- **Records for the exercise**

>>>

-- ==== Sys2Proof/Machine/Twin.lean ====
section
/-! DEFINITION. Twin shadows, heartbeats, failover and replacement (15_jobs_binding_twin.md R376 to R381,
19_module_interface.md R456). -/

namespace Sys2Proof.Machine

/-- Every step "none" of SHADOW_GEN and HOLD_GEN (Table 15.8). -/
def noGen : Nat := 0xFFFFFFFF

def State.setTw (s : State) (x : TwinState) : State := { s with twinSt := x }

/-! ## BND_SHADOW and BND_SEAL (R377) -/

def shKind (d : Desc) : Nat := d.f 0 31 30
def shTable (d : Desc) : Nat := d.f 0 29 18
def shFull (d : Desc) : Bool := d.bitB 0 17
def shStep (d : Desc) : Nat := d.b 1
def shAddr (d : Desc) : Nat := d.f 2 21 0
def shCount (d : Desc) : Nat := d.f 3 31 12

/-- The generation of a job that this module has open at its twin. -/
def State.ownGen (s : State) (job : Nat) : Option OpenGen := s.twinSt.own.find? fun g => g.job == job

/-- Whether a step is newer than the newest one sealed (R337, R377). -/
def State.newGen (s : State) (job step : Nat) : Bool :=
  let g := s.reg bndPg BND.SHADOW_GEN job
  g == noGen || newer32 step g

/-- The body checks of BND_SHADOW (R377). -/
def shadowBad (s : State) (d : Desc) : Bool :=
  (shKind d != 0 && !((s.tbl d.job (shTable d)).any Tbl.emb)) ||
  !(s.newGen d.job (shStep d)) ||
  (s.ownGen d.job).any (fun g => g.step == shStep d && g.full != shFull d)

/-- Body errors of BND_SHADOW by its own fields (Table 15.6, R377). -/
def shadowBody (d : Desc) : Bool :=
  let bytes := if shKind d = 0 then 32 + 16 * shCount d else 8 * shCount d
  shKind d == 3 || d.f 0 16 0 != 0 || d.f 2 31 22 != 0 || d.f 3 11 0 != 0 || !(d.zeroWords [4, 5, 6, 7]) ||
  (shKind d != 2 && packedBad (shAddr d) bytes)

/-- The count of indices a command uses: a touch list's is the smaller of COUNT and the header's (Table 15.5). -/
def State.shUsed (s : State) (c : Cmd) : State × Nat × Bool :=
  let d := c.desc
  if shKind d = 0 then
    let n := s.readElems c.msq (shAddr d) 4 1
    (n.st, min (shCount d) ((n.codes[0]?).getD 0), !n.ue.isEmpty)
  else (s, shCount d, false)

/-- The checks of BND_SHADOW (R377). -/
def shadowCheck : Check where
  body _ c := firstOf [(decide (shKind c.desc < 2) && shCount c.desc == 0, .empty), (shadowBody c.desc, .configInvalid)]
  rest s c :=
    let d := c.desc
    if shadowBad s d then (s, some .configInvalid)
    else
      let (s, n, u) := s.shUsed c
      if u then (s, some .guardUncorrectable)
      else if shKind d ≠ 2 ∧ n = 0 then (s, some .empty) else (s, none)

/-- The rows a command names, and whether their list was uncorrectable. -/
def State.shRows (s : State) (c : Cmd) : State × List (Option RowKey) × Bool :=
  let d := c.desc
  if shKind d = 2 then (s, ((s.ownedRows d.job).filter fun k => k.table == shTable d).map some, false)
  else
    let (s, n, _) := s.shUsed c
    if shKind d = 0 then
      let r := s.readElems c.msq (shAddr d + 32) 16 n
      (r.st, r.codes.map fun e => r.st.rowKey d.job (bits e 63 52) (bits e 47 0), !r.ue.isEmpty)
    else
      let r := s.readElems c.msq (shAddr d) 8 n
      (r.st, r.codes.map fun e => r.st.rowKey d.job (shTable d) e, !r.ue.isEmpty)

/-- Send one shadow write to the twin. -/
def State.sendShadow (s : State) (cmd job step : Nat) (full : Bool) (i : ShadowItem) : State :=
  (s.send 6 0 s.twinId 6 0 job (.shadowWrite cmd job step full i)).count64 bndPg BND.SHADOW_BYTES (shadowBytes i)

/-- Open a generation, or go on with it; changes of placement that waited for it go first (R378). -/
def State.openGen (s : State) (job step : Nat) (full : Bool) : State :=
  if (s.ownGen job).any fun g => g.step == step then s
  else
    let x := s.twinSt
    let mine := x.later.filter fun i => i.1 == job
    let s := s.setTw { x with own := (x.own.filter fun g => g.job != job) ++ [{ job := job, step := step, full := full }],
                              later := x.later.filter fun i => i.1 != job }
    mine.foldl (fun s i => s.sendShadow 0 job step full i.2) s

<<<
>>>

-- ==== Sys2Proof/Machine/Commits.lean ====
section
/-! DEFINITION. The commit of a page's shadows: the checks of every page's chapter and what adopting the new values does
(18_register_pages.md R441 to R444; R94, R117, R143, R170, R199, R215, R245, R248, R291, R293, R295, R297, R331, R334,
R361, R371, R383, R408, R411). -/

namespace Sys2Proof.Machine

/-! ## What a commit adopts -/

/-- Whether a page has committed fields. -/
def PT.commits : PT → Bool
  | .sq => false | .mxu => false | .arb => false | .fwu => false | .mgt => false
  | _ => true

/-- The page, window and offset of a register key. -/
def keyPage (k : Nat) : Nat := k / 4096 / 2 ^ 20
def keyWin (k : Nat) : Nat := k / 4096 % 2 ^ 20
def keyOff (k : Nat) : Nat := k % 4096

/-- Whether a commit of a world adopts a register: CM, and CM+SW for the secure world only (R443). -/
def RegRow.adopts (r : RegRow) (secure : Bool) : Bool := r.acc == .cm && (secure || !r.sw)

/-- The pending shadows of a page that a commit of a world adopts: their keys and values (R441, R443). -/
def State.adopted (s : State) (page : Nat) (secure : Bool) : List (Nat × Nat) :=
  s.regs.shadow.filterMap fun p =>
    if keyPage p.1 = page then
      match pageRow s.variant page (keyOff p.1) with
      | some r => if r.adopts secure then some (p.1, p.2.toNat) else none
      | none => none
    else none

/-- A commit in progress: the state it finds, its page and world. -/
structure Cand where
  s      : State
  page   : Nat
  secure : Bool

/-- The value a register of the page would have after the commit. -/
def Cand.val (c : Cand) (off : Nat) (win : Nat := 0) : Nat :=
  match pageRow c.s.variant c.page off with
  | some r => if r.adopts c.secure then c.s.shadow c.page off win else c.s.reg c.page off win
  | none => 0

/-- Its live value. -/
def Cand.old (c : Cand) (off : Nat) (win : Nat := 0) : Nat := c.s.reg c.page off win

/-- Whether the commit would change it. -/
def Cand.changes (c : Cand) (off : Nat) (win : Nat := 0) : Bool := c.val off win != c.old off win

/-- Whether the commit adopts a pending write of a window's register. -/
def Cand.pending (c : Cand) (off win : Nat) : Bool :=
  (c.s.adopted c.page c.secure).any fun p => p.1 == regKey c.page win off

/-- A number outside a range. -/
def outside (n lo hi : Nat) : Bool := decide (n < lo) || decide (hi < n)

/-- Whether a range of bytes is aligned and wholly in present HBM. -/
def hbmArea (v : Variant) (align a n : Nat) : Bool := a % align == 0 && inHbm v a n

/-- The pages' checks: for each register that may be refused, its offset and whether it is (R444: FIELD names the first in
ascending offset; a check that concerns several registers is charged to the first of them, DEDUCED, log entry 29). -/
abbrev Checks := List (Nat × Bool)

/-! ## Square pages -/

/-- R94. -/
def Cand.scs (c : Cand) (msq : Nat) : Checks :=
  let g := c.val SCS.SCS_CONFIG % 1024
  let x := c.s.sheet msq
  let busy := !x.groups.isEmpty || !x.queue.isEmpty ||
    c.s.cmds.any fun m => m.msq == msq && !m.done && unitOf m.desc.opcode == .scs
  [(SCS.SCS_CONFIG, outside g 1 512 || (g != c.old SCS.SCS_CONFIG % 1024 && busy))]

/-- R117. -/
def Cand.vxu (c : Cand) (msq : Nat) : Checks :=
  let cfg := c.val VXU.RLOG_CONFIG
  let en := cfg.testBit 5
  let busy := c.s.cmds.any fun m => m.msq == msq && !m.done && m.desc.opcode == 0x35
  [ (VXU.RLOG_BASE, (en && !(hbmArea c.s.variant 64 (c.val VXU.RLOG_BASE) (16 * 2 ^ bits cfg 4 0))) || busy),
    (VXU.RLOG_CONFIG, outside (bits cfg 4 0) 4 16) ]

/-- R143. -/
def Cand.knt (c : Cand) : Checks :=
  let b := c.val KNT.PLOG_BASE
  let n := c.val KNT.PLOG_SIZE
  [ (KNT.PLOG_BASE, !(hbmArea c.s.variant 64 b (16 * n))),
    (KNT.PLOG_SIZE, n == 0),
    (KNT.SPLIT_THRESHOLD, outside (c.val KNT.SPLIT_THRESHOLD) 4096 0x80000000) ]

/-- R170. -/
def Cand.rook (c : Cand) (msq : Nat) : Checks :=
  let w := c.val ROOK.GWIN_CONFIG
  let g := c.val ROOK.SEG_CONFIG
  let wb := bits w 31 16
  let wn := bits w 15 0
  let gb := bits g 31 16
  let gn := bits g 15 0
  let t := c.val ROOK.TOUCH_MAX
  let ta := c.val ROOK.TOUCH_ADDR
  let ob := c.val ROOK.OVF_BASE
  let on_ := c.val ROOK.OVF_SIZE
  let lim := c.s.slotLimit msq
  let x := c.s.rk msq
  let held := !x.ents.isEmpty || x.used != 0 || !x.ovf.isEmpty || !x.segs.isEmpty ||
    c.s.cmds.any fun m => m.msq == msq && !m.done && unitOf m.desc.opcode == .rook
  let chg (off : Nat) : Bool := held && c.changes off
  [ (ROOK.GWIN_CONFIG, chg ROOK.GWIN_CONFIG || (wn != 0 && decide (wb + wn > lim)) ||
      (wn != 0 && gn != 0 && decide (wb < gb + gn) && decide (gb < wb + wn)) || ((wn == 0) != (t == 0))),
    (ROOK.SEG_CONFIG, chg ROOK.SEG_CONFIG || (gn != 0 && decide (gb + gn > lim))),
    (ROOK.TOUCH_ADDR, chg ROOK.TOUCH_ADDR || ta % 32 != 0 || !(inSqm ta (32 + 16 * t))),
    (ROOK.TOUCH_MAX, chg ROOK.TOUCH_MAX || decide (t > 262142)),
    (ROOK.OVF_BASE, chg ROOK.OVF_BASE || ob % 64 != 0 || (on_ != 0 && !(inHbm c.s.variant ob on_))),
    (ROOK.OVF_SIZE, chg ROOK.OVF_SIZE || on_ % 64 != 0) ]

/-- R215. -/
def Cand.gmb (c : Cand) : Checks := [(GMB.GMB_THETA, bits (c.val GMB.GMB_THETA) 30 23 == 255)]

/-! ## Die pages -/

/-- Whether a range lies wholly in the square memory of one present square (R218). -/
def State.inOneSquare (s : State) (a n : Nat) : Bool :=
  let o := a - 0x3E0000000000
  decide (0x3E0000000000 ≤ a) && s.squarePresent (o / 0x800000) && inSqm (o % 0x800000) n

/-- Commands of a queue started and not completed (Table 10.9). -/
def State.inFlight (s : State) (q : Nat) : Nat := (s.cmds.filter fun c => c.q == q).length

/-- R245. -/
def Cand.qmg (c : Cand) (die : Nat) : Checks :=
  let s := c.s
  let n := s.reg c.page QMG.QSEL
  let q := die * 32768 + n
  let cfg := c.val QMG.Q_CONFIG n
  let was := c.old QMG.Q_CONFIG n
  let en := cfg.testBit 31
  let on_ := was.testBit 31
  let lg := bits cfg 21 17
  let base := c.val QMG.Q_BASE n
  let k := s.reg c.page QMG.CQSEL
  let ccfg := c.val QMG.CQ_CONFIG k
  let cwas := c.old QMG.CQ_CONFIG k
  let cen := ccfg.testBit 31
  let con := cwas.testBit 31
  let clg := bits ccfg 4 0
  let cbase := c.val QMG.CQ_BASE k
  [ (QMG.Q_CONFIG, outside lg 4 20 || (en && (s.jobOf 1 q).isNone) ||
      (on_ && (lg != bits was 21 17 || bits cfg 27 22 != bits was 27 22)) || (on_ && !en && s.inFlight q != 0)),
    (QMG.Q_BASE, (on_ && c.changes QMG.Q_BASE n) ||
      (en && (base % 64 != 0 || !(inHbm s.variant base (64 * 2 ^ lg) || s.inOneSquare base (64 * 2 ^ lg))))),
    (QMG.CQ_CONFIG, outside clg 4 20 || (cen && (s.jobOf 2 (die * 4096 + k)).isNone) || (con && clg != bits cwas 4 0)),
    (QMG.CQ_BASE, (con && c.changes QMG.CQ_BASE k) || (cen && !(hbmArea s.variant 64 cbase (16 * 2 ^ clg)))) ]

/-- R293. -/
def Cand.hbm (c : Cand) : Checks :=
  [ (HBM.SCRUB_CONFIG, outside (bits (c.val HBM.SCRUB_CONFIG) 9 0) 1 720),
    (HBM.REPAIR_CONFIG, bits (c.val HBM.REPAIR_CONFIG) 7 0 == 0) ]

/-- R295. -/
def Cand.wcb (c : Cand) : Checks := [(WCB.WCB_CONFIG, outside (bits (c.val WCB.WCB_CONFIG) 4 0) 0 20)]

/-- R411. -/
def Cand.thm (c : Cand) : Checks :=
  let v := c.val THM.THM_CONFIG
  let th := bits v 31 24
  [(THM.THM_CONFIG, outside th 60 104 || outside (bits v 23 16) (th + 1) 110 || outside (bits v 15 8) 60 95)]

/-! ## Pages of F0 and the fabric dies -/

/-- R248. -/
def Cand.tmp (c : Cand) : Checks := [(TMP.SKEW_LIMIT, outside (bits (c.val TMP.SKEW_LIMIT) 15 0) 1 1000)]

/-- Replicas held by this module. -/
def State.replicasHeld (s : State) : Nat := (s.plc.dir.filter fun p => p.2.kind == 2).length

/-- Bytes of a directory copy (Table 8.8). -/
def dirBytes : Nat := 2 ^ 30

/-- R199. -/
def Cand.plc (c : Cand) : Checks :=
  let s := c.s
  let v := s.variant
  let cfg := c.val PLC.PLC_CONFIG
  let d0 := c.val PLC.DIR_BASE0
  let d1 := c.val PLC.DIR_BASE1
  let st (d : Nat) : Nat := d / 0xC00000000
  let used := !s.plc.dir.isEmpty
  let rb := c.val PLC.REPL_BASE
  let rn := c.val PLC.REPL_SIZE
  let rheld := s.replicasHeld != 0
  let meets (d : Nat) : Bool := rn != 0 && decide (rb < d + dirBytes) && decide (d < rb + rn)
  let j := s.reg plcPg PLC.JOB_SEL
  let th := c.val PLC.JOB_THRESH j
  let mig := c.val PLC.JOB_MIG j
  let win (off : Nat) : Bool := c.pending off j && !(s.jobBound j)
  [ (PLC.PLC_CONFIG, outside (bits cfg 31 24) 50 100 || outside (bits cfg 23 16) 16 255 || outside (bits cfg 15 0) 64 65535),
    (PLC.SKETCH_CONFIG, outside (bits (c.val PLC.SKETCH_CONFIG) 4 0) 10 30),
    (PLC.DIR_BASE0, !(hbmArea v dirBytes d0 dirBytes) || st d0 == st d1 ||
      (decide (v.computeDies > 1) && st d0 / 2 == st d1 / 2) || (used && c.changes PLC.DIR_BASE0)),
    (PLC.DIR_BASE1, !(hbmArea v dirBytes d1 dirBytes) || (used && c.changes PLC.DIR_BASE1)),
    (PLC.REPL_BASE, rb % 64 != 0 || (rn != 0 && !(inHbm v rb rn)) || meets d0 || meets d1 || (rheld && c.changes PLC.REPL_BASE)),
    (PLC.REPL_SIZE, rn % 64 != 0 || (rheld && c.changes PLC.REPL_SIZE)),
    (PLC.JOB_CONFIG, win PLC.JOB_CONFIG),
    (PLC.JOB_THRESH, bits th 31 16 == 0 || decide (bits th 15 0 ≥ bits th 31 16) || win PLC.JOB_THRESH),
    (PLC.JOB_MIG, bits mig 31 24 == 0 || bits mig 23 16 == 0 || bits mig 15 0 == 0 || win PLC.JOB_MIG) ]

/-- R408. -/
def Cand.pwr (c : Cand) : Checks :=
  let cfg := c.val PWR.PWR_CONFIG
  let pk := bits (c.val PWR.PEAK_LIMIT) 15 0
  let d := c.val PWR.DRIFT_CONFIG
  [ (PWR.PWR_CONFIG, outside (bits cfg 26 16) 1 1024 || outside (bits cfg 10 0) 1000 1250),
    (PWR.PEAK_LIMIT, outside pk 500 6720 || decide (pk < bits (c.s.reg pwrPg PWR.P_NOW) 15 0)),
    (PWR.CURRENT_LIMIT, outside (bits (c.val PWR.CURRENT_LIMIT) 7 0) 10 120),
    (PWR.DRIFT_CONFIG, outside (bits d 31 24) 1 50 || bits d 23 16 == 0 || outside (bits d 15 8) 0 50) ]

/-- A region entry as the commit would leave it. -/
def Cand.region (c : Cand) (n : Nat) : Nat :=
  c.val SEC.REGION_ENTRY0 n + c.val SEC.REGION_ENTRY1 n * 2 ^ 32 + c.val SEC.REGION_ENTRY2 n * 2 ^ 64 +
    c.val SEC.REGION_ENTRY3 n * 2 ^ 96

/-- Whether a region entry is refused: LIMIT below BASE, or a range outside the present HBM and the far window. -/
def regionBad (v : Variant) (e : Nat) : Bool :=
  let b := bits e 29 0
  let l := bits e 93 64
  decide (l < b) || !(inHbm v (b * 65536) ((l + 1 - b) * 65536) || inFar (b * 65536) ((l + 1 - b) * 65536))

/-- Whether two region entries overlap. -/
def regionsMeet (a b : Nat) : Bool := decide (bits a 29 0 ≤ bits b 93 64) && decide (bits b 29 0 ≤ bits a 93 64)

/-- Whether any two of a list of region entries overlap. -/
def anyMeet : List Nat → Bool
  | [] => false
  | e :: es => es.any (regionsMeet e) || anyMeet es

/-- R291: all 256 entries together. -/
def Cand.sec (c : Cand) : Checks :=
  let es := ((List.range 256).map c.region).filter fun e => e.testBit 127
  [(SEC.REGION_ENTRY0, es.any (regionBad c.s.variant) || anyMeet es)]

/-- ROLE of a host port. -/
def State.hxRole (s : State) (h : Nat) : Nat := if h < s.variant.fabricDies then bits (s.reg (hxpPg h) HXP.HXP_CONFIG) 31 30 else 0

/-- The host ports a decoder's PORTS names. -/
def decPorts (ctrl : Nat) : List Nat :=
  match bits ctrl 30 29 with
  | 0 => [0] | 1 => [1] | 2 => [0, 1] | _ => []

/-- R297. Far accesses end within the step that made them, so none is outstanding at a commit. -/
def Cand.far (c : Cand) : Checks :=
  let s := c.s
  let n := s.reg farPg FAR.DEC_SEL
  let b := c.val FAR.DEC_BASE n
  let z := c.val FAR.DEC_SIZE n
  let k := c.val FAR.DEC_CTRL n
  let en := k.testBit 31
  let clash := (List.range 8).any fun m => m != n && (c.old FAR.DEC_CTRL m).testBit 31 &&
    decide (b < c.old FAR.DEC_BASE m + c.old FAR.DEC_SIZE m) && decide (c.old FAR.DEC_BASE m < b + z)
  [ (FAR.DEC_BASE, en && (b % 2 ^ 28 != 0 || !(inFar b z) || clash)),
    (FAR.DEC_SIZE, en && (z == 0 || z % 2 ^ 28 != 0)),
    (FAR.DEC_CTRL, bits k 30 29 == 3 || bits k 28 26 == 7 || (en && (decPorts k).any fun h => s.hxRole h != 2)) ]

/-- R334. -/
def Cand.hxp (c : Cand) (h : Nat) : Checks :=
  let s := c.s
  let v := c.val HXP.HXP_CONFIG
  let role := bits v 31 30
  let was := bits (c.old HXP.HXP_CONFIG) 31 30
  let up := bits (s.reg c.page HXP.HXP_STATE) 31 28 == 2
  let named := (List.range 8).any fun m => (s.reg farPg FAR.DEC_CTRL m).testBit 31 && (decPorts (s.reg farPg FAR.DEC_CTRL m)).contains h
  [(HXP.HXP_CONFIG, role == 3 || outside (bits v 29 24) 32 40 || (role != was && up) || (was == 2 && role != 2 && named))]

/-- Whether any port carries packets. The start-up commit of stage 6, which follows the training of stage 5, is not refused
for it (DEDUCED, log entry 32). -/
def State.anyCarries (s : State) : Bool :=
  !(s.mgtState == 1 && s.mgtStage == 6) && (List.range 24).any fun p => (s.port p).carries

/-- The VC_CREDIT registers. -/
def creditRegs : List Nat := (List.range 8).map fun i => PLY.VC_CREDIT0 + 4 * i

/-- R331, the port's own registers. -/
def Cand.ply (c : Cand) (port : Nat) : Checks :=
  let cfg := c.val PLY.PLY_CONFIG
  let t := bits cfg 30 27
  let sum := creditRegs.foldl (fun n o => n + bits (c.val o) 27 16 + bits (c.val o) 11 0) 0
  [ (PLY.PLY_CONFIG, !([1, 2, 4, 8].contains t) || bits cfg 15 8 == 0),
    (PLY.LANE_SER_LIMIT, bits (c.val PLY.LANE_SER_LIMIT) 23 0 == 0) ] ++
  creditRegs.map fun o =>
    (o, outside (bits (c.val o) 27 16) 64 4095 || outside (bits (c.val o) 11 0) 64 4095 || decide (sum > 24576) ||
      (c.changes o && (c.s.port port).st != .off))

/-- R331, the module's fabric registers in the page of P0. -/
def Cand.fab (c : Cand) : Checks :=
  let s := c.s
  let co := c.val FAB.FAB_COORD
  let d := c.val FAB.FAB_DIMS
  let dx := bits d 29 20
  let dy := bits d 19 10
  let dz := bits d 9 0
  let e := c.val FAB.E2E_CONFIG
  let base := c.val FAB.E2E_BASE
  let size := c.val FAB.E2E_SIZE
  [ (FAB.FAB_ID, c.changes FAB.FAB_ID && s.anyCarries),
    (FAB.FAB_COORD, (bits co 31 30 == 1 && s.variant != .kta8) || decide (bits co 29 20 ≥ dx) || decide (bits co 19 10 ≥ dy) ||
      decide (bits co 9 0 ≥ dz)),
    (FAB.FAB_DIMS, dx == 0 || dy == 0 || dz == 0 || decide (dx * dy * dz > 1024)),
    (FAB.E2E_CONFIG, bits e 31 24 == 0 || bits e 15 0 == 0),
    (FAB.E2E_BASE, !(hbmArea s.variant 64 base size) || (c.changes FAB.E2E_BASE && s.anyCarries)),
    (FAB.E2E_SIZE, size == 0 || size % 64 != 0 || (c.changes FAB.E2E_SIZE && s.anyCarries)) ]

<<<

Look above for the line with "(n.st, min (shCount" and the line with "let (s, n, u) := s.shUsed c". Retype those two lines and every line between them exactly, adding nothing.

- **Response for this exercise**
    (n.st, min (shCount d) ((n.codes[0]?).getD 0), !n.ue.isEmpty)
  else (s, shCount d, false)

/-- The checks of BND_SHADOW (R377). -/
def shadowCheck : Check where
  body _ c := firstOf [(decide (shKind c.desc < 2) && shCount c.desc == 0, .empty), (shadowBody c.desc, .configInvalid)]
  rest s c :=
    let d := c.desc
    if shadowBad s d then (s, some .configInvalid)
    else
      let (s, n, u) := s.shUsed c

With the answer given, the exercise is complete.